Мне было четырнадцать лет, потом почти сразу исполнилось пятнадцать, так незаметно прошло время. Ему – тридцать. Так вот, Маша: я любил его, дорогая Маша, что еще могу сказать?
Я любил его, и мне было четырнадцать лет. Он был мой учитель. Я его помню, а ты не знаешь, что такое помнить, – ты даже имена своих родителей все время забываешь, потому что они забытые, о них написано только в одном особом документе. Я случайно узнал, что такой документ существует, – не узнал даже, а вычислил, потому что он непременно должен существовать, реестр забытых, потому что как иначе вести учет?
Ничего особенного в том документе нет, только имя, год и место рождения – если, допустим, сын или дочь забытого захочет что-то сделать такое, для чего потребуются имена родителей. Вряд ли это важно сейчас, конечно. Мало где требуются имена. И я всегда радовался – счастье еще, что к Маше, как к дочери забытых, не применялись никакие санкции, мы просто жили, просто поженились. Раньше, говорят, высылали, запрещали жить в столицах. Давно это было, а сейчас время стало милосерднее, справедливее.
Маша забыла, Маша не помнит свое отчество, а я почему-то – помню всегда, значит ли это, что на меня эта новая машина, этот Читатель, не действует?
И зачем пишу про реестр, разве это по-настоящему важно?
Отодвигаю записку на край стола. Думал – действительно записка будет, а выходит письмо, длинное, жалостливое.
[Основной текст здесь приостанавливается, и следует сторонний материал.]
/-- A broadcast MGMT telegram, in PASSING and in CUT, is executed at its good end when its command is permitted and long enough, as
the row of its command is, and leaves no answer; at a bad end nothing is executed and CRC is counted. -/
def Obligations.BroadcastTelegramIsExecutedAtItsGoodEnd : Prop :=
  (∀ (s : Machine.State) (t : Telegram) (first data : Byte) (time : Nat), s.released → s.lrx.rx = .receiving true →
    s.lrx.parser = .check t (some first) → t.treatment = .broadcast →
    let good := first = s.lrx.acc.extractLsb' 8 8 ∧ data = s.lrx.acc.extractLsb' 0 8
    let sent : Byte × Byte :=
      if s.fwd.changed = false then (first, data)
      else if good then (s.fwd.acc.extractLsb' 8 8, s.fwd.acc.extractLsb' 0 8)
      else (~~~s.fwd.acc.extractLsb' 8 8, ~~~s.fwd.acc.extractLsb' 0 8)
    let released := s.fwd.fifo.map fun c => if c.wait then { c with data := sent.1, wait := false } else c
    let g := s.afterStopBit true
    let closed := { s.fwd with state := .idle, stage := [], hold := [], changed := false, acc := 0xFFFF }
    let base := { g with lrx := { g.lrx with parser := .idle, gap := none }, fwd := closed }
    let passed := { base with fwd := { closed with
      fifo := released ++ [{ data := sent.2, marker := false, time := time }]
      highWater := max s.fwd.highWater (s.fwd.fifo.length + 1) } }
    let overran := { base.countError .overrun with fwd := { closed with
      fifo := released
      highWater := max s.fwd.highWater 128 } }
    let executed := fun b : Machine.State => settleEdges s (executeBroadcast t.heard b).fixRestartPoint
    (s.fwd.state = .passing → s.fwd.fifo.length < 128 →
      (good → exec (.characterReceived data false true time) s = .next (executed passed)) ∧
      (¬good → exec (.characterReceived data false true time) s = .next (passed.countError .crc))) ∧
    (s.fwd.state = .passing → s.fwd.fifo.length = 128 →
      (good → exec (.characterReceived data false true time) s = .next (executed overran)) ∧
      (¬good → exec (.characterReceived data false true time) s = .next (overran.countError .crc))) ∧
    (s.fwd.state = .cut →
      (good → exec (.characterReceived data false true time) s = .next (executed base)) ∧
      (¬good → exec (.characterReceived data false true time) s = .next (base.countError .crc)))) ∧
  (∀ s : Machine.State, s.fixRestartPoint = { s with mge := { s.mge with
    restart := if s.mge.restart = some .carrier then
      some (.after (s.fwd.fifo.length + if s.fwd.txo = .idle then 0 else 1)) else s.mge.restart } }) ∧
  (∀ (payload : List Byte) (s : Machine.State), s.released → 4 ≤ payload.length →
    let code := (byteAt payload 0).toNat
    let first := byteAt payload 3
    let second := (byteAt payload 4).toNat
    let runs := fun row : Instr => exec row s = .next (settleEdges s (executeBroadcast payload s).fixRestartPoint)
    s.mge.restart ≠ some .carrier →
    (code = 0x24 → runs (.commit .broadcast)) ∧
    (code = 0x30 → 5 ≤ payload.length →
      (second = 1 → runs (.enable .broadcast first)) ∧ (second = 2 → runs (.disable .broadcast first)) ∧
      (second = 3 → runs (.clearFault .broadcast first)) ∧ (second = 4 → runs (.clearFlags .broadcast first)) ∧
      (second = 0 ∨ 5 ≤ second → executeBroadcast payload s = s)) ∧
    (code = 0x31 → 5 ≤ payload.length →
      (second = 1 → runs (.start .broadcast first)) ∧ (second = 2 → runs (.stop .broadcast first)) ∧
      (second = 0 ∨ 3 ≤ second → executeBroadcast payload s = s)) ∧
    (code = 0x33 → (first = 1 → runs (.force .broadcast)) ∧ (first = 2 → runs (.clear .broadcast)) ∧
      (first = 0 ∨ 3 ≤ first.toNat → executeBroadcast payload s = s)) ∧
    (code = 0x50 → runs (.releaseAddress .broadcast)) ∧
    (code = 0x51 → runs (.restart .broadcast))) ∧
  (∀ (payload : List Byte) (s : Machine.State), 4 ≤ payload.length →
    let code := (byteAt payload 0).toNat
    let first := byteAt payload 3
    let second := byteAt payload 4
    (code = 0x24 → executeBroadcast payload s = (commit .broadcast s).state) ∧
    (code = 0x30 → 5 ≤ payload.length → executeBroadcast payload s = (channelAction first second .broadcast s).state) ∧
    (code = 0x31 → 5 ≤ payload.length → executeBroadcast payload s = (timebaseAction first second .broadcast s).state) ∧
    (code = 0x33 → executeBroadcast payload s = (tripAction first .broadcast s).state) ∧
    (code = 0x50 → executeBroadcast payload s = { s with lrx := { s.lrx with address := 0 } }) ∧
    (code = 0x51 → executeBroadcast payload s = (restart .broadcast s).state) ∧
    (code ≠ 0x24 → code ≠ 0x30 → code ≠ 0x31 → code ≠ 0x33 → code ≠ 0x50 → code ≠ 0x51 → executeBroadcast payload s = s) ∧
    (code = 0x30 ∨ code = 0x31 → payload.length < 5 → executeBroadcast payload s = s))

/-- TXO begins to send the head character when it is two character times old and does not wait, and takes 11 bit times, in which it
stands at the start bit 0, the data bits from bit 0 on, the marker bit and the stop bit 1; times are
operands in core clocks (log 4), and nothing is begun at the restart point (log 7). That TRANSMIT_CHARACTER and CHARACTER_SENT change
nothing where their condition does not hold (FIFO empty, TXO busy or idle, too early) is the model's choice (log 3). -/
def Obligations.HeadCharacterIsSent : Prop :=
  ∀ (s : Machine.State) (time : Nat), s.released →
    (s.fwd.txo = .idle → s.mge.restart ≠ some (.after 0) → ∀ c rest, s.fwd.fifo = c :: rest →
      (c.wait = false → c.time + 22 * bitClocks s.lrx.rate ≤ time →
        exec (.transmitCharacter time) s = .next { s with fwd := { s.fwd with fifo := rest, txo := .sending c time } }) ∧
      (c.wait = true ∨ time < c.time + 22 * bitClocks s.lrx.rate → exec (.transmitCharacter time) s = .next s)) ∧
    (s.fwd.fifo = [] ∨ s.fwd.txo ≠ .idle ∨ s.mge.restart = some (.after 0) → exec (.transmitCharacter time) s = .next s) ∧
    (∀ c since, s.fwd.txo = .sending c since →
      (time < since + 11 * bitClocks s.lrx.rate → exec (.characterSent time) s = .next s) ∧
      (since + 11 * bitClocks s.lrx.rate ≤ time →
        let idle := { s with
          fwd := { s.fwd with txo := .idle }
          mge := { s.mge with restart := match s.mge.restart with
            | some (.after k) => some (.after (k - 1))
            | other => other } }
        (∀ d rest, s.fwd.fifo = d :: rest → d.wait = false → d.time + 22 * bitClocks s.lrx.rate ≤ time →
          idle.mge.restart ≠ some (.after 0) →
          exec (.characterSent time) s = .next { idle with fwd := { s.fwd with fifo := rest, txo := .sending d time } }) ∧
        ((∀ d rest, s.fwd.fifo = d :: rest → d.wait = true ∨ time < d.time + 22 * bitClocks s.lrx.rate) ∨
          idle.mge.restart = some (.after 0) → exec (.characterSent time) s = .next idle))) ∧
    (s.fwd.txo = .idle → exec (.characterSent time) s = .next s) ∧
    (s.fwd.txo = .idle → ∀ moment, s.txoLevel moment = true) ∧
    (∀ c since, s.fwd.txo = .sending c since → ∀ bit within, bit < 11 → within < bitClocks s.lrx.rate →
      s.txoLevel (since + bit * bitClocks s.lrx.rate + within) =
        if bit = 0 then false else if bit ≤ 8 then c.data.getLsbD (bit - 1) else if bit = 9 then c.marker else true) ∧
    ([0, 1, 2, 3].map bitClocks = [32, 16, 8, 4])
end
Когда проявился диабет – подумал, что все на этом, что привычная жизнь закончилась. Но потом врач объяснила – все хорошо у тебя, мужик, живи дальше. Диета. Физические нагрузки. Клетчатка. Избегать чрезмерной инсоляции – пришлось в словаре искать слово, но только не было смысла: это когда я в последний раз загорал, смешно. На Лыткаринский карьер ездил, это если из недавнего вспоминать. Маше на даче помогал. О, ежевика, кисловато-колючая ягода, плотно спаянные с мякотью косточки, что так неприятно чувствуются на языке, – сколько обрывал соседскую, запущенную и разросшуюся, тянущуюся сквозь забор, а своей не завел. У нас только смородина, а я ненавижу ее запах. Пережил, думал, что и остальное переживу. Маше хотелось приезжать каждые выходные, оставаться с ночевкой, а это значит – везти много еды, макароны, подсолнечное масло в пластиковых бутылках, «Золотая семечка», ох уж эта «Золотая семечка», сковородки, стаканы, матрасы, дачную одежду, которой столько накопилось, что ящики шкафа не закрываются нормально, приходится силой, а обратно никакой силы не хватает. Видел уже, как сидим среди пенсионеров и немолодых женщин, сидим на влажном дерматине, которым обиты лавочки в электричках, и сильно пахнет гарью – горят торфяники в Шатуре, горят, сколько помню себя.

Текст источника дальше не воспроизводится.